**ABOUT THIS EXERCISE**
All lines of the material below that include the string "heldSub" are to be copied.

:: MATERIAL SHOWN

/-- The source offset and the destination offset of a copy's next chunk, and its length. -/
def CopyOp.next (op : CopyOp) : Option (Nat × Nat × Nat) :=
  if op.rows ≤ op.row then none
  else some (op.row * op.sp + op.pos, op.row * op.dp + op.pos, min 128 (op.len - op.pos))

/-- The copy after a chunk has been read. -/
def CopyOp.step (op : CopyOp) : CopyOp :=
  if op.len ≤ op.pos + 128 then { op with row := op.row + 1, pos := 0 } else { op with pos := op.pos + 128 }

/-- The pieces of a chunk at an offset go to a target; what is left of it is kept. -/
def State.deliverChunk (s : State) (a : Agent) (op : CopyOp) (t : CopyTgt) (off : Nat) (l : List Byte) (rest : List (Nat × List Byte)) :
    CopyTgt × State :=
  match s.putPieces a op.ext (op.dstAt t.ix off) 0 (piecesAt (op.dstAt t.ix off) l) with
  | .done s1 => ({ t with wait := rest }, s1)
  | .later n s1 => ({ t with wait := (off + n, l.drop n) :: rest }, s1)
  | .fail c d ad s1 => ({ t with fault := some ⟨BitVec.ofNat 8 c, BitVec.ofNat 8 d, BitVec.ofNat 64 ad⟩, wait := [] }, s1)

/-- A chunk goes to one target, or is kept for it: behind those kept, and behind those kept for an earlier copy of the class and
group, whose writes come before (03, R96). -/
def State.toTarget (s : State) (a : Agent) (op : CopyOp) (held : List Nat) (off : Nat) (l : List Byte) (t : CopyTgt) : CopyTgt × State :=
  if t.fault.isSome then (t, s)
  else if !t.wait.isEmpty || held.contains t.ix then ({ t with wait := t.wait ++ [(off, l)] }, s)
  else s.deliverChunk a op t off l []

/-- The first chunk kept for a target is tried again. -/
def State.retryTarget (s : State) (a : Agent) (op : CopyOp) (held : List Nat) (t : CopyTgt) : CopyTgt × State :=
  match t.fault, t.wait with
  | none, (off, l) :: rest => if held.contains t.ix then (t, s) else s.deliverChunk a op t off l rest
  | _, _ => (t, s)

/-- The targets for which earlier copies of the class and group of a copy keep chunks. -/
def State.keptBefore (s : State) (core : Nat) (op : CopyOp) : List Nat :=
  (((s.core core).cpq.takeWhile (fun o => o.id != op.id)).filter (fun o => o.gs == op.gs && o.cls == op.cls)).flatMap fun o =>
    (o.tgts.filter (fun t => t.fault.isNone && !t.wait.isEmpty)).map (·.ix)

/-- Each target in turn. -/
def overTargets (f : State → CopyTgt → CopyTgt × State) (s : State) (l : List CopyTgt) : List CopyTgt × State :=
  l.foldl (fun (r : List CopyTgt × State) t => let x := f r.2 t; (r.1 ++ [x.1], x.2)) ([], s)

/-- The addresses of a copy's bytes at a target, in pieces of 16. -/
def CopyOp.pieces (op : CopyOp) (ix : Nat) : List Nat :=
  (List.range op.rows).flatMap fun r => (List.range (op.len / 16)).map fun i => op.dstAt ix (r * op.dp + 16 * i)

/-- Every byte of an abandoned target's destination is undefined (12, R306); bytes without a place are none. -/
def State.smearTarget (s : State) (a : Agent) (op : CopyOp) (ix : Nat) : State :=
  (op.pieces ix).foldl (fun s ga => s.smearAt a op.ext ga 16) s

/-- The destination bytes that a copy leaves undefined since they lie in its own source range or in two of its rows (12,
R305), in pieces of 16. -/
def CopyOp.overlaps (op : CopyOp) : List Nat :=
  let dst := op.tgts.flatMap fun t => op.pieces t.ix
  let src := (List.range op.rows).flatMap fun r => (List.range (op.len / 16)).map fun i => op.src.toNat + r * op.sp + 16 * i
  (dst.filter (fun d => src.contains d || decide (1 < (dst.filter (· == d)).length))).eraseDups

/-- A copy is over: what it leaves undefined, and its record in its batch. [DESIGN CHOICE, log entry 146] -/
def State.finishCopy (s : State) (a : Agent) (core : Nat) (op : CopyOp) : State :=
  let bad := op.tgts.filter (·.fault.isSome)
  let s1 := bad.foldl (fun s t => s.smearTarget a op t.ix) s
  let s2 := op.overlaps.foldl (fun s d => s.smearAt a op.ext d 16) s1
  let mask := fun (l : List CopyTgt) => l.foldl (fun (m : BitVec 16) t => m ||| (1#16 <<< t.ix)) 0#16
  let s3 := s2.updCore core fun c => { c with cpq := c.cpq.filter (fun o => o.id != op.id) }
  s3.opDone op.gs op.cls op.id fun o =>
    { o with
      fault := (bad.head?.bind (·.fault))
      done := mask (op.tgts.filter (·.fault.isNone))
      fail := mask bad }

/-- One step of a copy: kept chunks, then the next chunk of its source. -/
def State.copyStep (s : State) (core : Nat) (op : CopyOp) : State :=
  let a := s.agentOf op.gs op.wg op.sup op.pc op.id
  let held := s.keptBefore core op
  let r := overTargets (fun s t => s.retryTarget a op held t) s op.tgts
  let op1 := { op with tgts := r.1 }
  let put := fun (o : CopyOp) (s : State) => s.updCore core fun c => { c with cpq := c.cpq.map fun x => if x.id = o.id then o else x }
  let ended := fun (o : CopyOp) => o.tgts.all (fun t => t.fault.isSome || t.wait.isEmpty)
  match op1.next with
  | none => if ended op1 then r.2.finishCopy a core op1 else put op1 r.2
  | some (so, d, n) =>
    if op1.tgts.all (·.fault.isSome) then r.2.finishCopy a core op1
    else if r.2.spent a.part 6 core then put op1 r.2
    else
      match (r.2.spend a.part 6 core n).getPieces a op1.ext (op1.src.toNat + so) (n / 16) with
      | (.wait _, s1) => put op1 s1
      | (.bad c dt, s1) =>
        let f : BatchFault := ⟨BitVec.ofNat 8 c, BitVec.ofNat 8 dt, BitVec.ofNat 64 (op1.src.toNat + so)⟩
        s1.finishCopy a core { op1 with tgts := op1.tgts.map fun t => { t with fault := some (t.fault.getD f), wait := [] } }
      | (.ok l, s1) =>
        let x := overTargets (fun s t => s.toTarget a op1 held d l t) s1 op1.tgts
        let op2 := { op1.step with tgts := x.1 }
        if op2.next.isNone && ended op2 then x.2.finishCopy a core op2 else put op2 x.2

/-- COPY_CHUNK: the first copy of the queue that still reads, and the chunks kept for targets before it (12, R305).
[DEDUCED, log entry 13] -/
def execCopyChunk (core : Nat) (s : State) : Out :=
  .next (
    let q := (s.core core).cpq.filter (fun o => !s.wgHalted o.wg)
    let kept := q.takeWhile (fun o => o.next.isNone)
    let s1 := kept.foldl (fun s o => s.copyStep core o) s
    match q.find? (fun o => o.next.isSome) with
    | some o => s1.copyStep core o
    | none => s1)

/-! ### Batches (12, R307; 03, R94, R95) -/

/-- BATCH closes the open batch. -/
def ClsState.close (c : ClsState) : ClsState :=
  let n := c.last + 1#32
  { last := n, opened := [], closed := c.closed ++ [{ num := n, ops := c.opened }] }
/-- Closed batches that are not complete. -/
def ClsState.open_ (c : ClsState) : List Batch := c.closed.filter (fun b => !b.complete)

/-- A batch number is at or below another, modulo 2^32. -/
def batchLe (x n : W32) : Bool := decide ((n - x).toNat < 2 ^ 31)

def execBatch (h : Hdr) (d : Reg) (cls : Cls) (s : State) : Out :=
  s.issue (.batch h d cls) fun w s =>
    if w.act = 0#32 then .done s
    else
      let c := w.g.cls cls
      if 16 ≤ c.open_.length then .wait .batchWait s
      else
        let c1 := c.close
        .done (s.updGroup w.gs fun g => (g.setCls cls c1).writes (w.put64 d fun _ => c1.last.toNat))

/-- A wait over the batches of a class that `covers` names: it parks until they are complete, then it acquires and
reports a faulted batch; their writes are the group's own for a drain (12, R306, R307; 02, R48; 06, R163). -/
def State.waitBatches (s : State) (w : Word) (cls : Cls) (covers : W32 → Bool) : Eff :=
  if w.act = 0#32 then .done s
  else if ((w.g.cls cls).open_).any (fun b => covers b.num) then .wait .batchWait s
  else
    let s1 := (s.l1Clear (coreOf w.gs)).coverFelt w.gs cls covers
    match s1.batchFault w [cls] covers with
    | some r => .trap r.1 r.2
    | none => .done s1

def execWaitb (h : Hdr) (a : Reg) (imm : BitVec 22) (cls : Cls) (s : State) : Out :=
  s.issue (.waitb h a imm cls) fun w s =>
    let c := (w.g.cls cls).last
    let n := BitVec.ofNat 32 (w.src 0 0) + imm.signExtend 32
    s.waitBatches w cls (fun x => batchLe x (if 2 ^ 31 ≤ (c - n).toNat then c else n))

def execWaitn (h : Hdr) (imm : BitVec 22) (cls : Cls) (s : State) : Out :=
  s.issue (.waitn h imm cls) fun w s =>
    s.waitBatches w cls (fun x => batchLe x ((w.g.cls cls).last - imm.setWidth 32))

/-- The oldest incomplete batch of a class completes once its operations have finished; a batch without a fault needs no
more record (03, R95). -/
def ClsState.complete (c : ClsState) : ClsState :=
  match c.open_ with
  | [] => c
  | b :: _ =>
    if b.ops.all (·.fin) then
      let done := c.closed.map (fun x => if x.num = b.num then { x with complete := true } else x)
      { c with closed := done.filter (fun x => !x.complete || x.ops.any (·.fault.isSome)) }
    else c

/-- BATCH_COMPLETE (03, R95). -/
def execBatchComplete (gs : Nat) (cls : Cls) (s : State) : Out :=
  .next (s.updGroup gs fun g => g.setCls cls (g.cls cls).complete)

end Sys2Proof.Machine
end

::::
:: MATERIAL SHOWN

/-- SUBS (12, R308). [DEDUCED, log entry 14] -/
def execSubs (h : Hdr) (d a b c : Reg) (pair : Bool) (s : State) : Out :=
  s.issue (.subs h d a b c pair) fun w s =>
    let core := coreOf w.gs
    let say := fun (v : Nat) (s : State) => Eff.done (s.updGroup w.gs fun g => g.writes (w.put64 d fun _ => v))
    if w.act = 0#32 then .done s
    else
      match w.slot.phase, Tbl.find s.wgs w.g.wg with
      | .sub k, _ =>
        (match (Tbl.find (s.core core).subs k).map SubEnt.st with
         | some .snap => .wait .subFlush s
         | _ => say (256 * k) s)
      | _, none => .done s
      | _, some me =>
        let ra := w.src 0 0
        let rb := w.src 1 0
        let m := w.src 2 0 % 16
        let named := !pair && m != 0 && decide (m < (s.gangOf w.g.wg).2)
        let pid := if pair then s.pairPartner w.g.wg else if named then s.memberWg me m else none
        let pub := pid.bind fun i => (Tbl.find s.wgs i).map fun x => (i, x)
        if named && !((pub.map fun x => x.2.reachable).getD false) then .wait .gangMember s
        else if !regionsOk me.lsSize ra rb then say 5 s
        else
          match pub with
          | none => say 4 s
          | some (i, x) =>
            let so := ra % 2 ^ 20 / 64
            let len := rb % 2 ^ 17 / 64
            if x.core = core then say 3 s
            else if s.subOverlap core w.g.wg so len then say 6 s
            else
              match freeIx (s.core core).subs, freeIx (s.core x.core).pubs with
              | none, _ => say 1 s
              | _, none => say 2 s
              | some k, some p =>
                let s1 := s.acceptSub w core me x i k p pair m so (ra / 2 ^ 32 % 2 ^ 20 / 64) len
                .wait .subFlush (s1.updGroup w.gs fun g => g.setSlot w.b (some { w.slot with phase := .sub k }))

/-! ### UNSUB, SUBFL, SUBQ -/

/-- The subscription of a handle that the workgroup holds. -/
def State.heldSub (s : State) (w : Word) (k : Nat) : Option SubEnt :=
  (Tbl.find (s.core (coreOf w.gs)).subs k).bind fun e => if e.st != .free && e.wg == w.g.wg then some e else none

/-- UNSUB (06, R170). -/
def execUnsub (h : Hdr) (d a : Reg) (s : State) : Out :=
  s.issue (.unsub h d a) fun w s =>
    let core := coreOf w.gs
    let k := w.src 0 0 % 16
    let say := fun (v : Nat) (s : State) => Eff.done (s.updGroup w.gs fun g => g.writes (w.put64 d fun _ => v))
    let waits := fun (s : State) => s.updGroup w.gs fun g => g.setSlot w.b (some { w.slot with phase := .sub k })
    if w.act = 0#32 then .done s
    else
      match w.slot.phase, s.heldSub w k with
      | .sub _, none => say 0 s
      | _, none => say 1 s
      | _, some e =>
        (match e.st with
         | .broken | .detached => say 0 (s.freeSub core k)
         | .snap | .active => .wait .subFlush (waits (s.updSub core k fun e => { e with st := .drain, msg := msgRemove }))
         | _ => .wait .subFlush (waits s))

::::
:: MATERIAL SHOWN

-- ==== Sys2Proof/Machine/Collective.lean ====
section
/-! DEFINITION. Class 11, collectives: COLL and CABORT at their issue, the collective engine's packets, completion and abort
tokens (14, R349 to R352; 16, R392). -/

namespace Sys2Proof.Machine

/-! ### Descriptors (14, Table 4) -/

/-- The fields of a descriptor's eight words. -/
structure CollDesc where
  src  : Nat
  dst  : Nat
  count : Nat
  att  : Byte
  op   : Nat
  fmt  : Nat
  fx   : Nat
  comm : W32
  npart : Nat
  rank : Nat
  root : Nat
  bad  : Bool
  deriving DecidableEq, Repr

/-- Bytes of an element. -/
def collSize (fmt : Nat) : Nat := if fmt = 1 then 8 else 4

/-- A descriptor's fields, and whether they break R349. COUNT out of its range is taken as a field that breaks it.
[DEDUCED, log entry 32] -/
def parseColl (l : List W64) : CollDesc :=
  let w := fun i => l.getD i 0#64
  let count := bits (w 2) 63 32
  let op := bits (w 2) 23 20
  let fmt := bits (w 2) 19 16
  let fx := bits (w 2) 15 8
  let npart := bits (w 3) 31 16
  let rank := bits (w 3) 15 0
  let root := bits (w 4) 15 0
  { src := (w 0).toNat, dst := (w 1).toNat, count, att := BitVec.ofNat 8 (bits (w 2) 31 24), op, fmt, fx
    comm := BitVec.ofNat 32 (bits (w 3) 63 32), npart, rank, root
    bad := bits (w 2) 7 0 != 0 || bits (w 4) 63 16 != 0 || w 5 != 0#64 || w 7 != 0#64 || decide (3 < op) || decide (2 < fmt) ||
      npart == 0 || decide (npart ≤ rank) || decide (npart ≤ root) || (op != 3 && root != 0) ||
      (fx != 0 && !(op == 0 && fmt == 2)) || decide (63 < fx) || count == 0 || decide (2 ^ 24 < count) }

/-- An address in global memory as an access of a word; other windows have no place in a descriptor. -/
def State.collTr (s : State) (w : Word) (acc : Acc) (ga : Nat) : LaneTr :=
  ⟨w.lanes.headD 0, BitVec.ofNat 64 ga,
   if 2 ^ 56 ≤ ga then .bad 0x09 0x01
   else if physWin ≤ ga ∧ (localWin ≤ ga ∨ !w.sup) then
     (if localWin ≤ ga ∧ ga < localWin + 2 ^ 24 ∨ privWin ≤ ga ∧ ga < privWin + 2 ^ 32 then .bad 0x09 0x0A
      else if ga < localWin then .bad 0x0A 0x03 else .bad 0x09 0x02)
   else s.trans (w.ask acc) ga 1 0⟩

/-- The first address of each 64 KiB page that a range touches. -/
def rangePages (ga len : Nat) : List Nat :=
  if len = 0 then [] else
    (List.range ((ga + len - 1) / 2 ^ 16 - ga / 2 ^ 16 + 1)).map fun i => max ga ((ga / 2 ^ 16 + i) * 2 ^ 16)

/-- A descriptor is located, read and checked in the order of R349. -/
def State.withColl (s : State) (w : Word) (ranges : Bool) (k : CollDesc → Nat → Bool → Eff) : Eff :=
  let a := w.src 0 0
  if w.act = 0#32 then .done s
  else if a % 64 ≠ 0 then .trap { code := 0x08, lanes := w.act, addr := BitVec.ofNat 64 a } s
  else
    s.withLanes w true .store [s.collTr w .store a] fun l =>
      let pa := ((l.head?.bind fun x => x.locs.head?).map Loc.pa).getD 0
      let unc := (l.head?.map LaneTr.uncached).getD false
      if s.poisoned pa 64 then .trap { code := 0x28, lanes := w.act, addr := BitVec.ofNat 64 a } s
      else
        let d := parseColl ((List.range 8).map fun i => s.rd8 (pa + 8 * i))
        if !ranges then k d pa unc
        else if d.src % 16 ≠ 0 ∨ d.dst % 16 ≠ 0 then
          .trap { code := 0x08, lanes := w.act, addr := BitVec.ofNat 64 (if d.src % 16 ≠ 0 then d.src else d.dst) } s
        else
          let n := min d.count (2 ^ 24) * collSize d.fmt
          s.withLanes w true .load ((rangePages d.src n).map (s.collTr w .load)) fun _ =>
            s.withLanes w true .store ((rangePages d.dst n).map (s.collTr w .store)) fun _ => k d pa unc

::::

**ANSWER SPACE**
def State.heldSub (s : State) (w : Word) (k : Nat) : Option SubEnt :=
      match w.slot.phase, s.heldSub w k with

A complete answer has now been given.